- **EXTRACTED RECORDS**:
-- ==== Sys2Proof/Tests/Slice0.lean ====
section
/-! SUPPORT. Tests: ill-formed terms the check refuses, words written out from the spec's encodings, the spec's vectors of
95_test_vectors.md (V<n>), and for every obligation that has hypotheses a state that meets them. Expected values are the
spec's. `cfgX` is the example configuration of 95_test_vectors.md section 1, a fixture of the tests only: "A model must not
build `CfgX` in; it may use it as a test fixture." -/

namespace Sys2Proof.Tests

-- One theorem at a time: so many kernel evaluations at once would wait in one thread each and exhaust the memory limit.
set_option Elab.async false

open Sys2Proof.Machine

/-! ## Fixtures -/

/-- The bytes from `a`, `n` of them. -/
def run (a n : Nat) : List Byte := (List.range n).map fun i => BitVec.ofNat 8 (a + i)

/-- `STD64` in ASCII codes. -/
def std64 : List Byte :=
  run 0x30 10 ++ run 0x61 26 ++
  [0x20, 0x21, 0x22, 0x23, 0x24, 0x25, 0x26, 0x27, 0x28, 0x29, 0x2A, 0x2B, 0x2C, 0x2D, 0x2E, 0x2F, 0x3A, 0x5C, 0x3B, 0x3D,
   0x40, 0x3F, 0x5F, 0x7C, 0x3C, 0x3E, 0x5B, 0x5D]

/-- `CfgX`. -/
def cfgX : Cfg :=
  { alphaStd := std64, alphaAlt := std64, alphaEep := std64.take 63
    alphaPhn := run 0x30 10 ++ [0x63, 0x66, 0x68, 0x70, 0x77, 0x20]
    kTerm := 0x3F, packZeroLen := 1, kPing := 0x78, kSync1 := 0x55, kSync2 := 0xAA
    kOpTime := 0x32, kOpAlarm := 0x50, kOpSndopt := 0x71
    tSize := 256, rSize := 256, dSize := 65536, oSize := 131072
    kStart := [0x20, 0x00, 0x00, 0x04], kEnd := [0x21], kSync2Len := 40 }

theorem test_cfgX_valid : cfgX.Valid := by decide +kernel

/-- The reset state with a text in T. -/
def withT (t : List Byte) : State := { State.reset with T := t }

/-- The reset state with a record in R. -/
def withR (r : List Byte) : State := { State.reset with R := r }

/-- The reset state with data in D. -/
def withD (d : List Byte) : State := { State.reset with D := d }

/-- The reset state with values in P[0], P[1], ... -/
def withP (vs : List Byte) : State :=
  { State.reset with P := Vector.ofFn fun i => vs.getD i.val 0 }

/-- The reset state with so many bytes in T, R, D and O. -/
def filled (t r d o : Nat) : State :=
  { State.reset with
    T := List.replicate t 0, R := List.replicate r 0, D := List.replicate d 0, O := List.replicate o ⟨0, true⟩ }

@[simp] theorem filled_FAULT (t r d o : Nat) : (filled t r d o).FAULT = false := rfl
@[simp] theorem filled_T (t r d o : Nat) : (filled t r d o).T.length = t := by simp [filled]
@[simp] theorem filled_R (t r d o : Nat) : (filled t r d o).R.length = r := by simp [filled]
@[simp] theorem filled_D (t r d o : Nat) : (filled t r d o).D.length = d := by simp [filled]
@[simp] theorem filled_O (t r d o : Nat) : (filled t r d o).O.length = o := by simp [filled]

/-- A state in the fault state as R250 leaves it. -/
def faulted : State := { State.reset with FAULT := true, CAUSE := 0x81, ERR := 0x81 }

/-- A state with accesses waiting. -/
def serving (as : List Access) : State := { State.reset with accesses := as }

/-! ## WellFormed refuses (30_encoding.md R73 to R75) -/

theorem test_wf_enc_maxlen_256 : (Instr.enc .std 256 true).wf = false := by decide
theorem test_wf_page_cs_256 : (Instr.page 1 2 256).wf = false := by decide
theorem test_wf_pagef_cs_256 : (Instr.pagef 1 2 256).wf = false := by decide
theorem test_wf_pcnt_cs_256 : (Instr.pcnt 256).wf = false := by decide
theorem test_wf_gsync_65536 : (Instr.gsync 65536).wf = false := by decide

/-! ## Decoding words written out from the spec (30_encoding.md R71, R79, R88; the words of 95_test_vectors.md) -/

theorem test_decode_nop : decode 0x00000000 = .ok .nop := by rfl
theorem test_decode_putb : decode 0x010200FF = .ok (.putb .D 0xFF) := by rfl
theorem test_decode_putb_T : decode 0x01000068 = .ok (.putb .T 0x68) := by rfl
theorem test_decode_setp : decode 0x020F00AB = .ok (.setp 15 0xAB) := by rfl
theorem test_decode_clrb : decode 0x03000003 = .ok (.clrb 0b0011) := by rfl
theorem test_decode_enc : decode 0x1003000C = .ok (.enc .phn 12 false) := by rfl
theorem test_decode_enc_pad : decode 0x1004000A = .ok (.enc .std 10 true) := by rfl
theorem test_decode_pack6 : decode 0x11000000 = .ok .pack6 := by rfl
theorem test_decode_pack4 : decode 0x12000000 = .ok .pack4 := by rfl
theorem test_decode_fcrc : decode 0x20000000 = .ok .fcrc := by rfl
theorem test_decode_flen : decode 0x21000000 = .ok .flen := by rfl
theorem test_decode_emit : decode 0x22000000 = .ok .emit := by rfl
theorem test_decode_page : decode 0x30910102 = .ok (.page 0x91 0x01 2) := by rfl
theorem test_decode_pagef : decode 0x31910120 = .ok (.pagef 0x91 0x01 32) := by rfl
theorem test_decode_pcnt : decode 0x32000020 = .ok (.pcnt 32) := by rfl
theorem test_decode_gsync : decode 0x4000012C = .ok (.gsync 300) := by rfl
theorem test_decode_gstart : decode 0x41000000 = .ok .gstart := by rfl
theorem test_decode_gend : decode 0x42000000 = .ok .gend := by rfl
theorem test_decode_gtime : decode 0x43020000 = .ok (.gtime .eep) := by rfl
theorem test_decode_galarm : decode 0x44050000 = .ok (.galarm .alt true) := by rfl
theorem test_decode_gsndopt : decode 0x45000000 = .ok .gsndopt := by rfl

/-- V51, with the clause of 30_encoding.md R81 each word falls under. -/
theorem test_decode_V51_reserved :
    decode 0x05000000 = .error .reservedOpcode ∧ decode 0xFF000000 = .error .reservedOpcode ∧
    decode 0x01030000 = .error .reservedBuffer ∧ decode 0x43040000 = .error .timePad := by
  refine ⟨rfl, rfl, rfl, rfl⟩

theorem test_decode_V51_bits :
    decode 0x00000001 = .error .reservedBits ∧ decode 0x01000100 = .error .reservedBits ∧
    decode 0x02100000 = .error .reservedBits ∧ decode 0x03000010 = .error .reservedBits ∧
    decode 0x10080000 = .error .reservedBits ∧ decode 0x32000100 = .error .reservedBits ∧
    decode 0x40010000 = .error .reservedBits ∧ decode 0x44080000 = .error .reservedBits ∧
    decode 0x11000001 = .error .reservedBits := by
  refine ⟨rfl, rfl, rfl, rfl, rfl, rfl, rfl, rfl, rfl⟩

theorem test_decodeTableWord : decodeTableWord 32 0x4000012C = some (.gsync 300) := by rfl

theorem test_withFetchWord_runs : step (State.reset.withFetchWord 32 0x01010007) = .next (withR [0x07]) := by rfl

- **ASSIGNMENT**: The string "reservedBits" appears in some lines of the material. Report how many, and nothing more.

- **WRITTEN ANSWER**: 5